__WHAT THE TASK REQUIRES__
Return every line below exactly, without dropping any.
Segment Start: GIVEN DATA
-- ==== Sys2Proof/Machine/Dispatch.lean ====
section
/-! DEFINITION. One arm per constructor of Instr: each row of spec/opcode_table.json calls its meaning. -/

namespace Sys2Proof.Machine

def exec (i : Instr) (s : State) : Host.Outcome State Fault Refusal :=
  match i with
  | .nop => Sys2Proof.Machine.execNop s
  | .feedByte b => Sys2Proof.Machine.execFeedByte b s
  | .encodeFrame k len p => Sys2Proof.Machine.execEncodeFrame k len p s
  | .txComplete => Sys2Proof.Machine.execTxComplete s
  | .readFrame => Sys2Proof.Machine.execReadFrame s
  | .consume => Sys2Proof.Machine.execConsume s
  | .reinit => Sys2Proof.Machine.execReinit s
  | .tick => Sys2Proof.Machine.execTick s
  | .feedBuf bytes => Sys2Proof.Machine.execFeedBuf bytes s
  | .reserved op => Sys2Proof.Machine.execReserved op s
  | .rxWaitStart b => Sys2Proof.Machine.execRxWaitStart b s
  | .rxGetKind b => Sys2Proof.Machine.execRxGetKind b s
  | .rxGetLength b => Sys2Proof.Machine.execRxGetLength b s
  | .rxGetPayload b => Sys2Proof.Machine.execRxGetPayload b s
  | .rxGetChecksum b => Sys2Proof.Machine.execRxGetChecksum b s
  | .rxGetStop b => Sys2Proof.Machine.execRxGetStop b s
  | .rxIllegal6 b => Sys2Proof.Machine.execRxIllegal6 b s
  | .rxIllegal7 b => Sys2Proof.Machine.execRxIllegal7 b s

end Sys2Proof.Machine
end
Segment End: GIVEN DATA
__TASK OUTPUT__
-- ==== Sys2Proof/Machine/Dispatch.lean ====
section
/-! DEFINITION. One arm per constructor of Instr: each row of spec/opcode_table.json calls its meaning. -/

namespace Sys2Proof.Machine

def exec (i : Instr) (s : State) : Host.Outcome State Fault Refusal :=
  match i with
  | .nop => Sys2Proof.Machine.execNop s
  | .feedByte b => Sys2Proof.Machine.execFeedByte b s
  | .encodeFrame k len p => Sys2Proof.Machine.execEncodeFrame k len p s
  | .txComplete => Sys2Proof.Machine.execTxComplete s
  | .readFrame => Sys2Proof.Machine.execReadFrame s
  | .consume => Sys2Proof.Machine.execConsume s
  | .reinit => Sys2Proof.Machine.execReinit s
  | .tick => Sys2Proof.Machine.execTick s
  | .feedBuf bytes => Sys2Proof.Machine.execFeedBuf bytes s
  | .reserved op => Sys2Proof.Machine.execReserved op s
  | .rxWaitStart b => Sys2Proof.Machine.execRxWaitStart b s
  | .rxGetKind b => Sys2Proof.Machine.execRxGetKind b s
  | .rxGetLength b => Sys2Proof.Machine.execRxGetLength b s
  | .rxGetPayload b => Sys2Proof.Machine.execRxGetPayload b s
  | .rxGetChecksum b => Sys2Proof.Machine.execRxGetChecksum b s
  | .rxGetStop b => Sys2Proof.Machine.execRxGetStop b s
  | .rxIllegal6 b => Sys2Proof.Machine.execRxIllegal6 b s
  | .rxIllegal7 b => Sys2Proof.Machine.execRxIllegal7 b s

end Sys2Proof.Machine
end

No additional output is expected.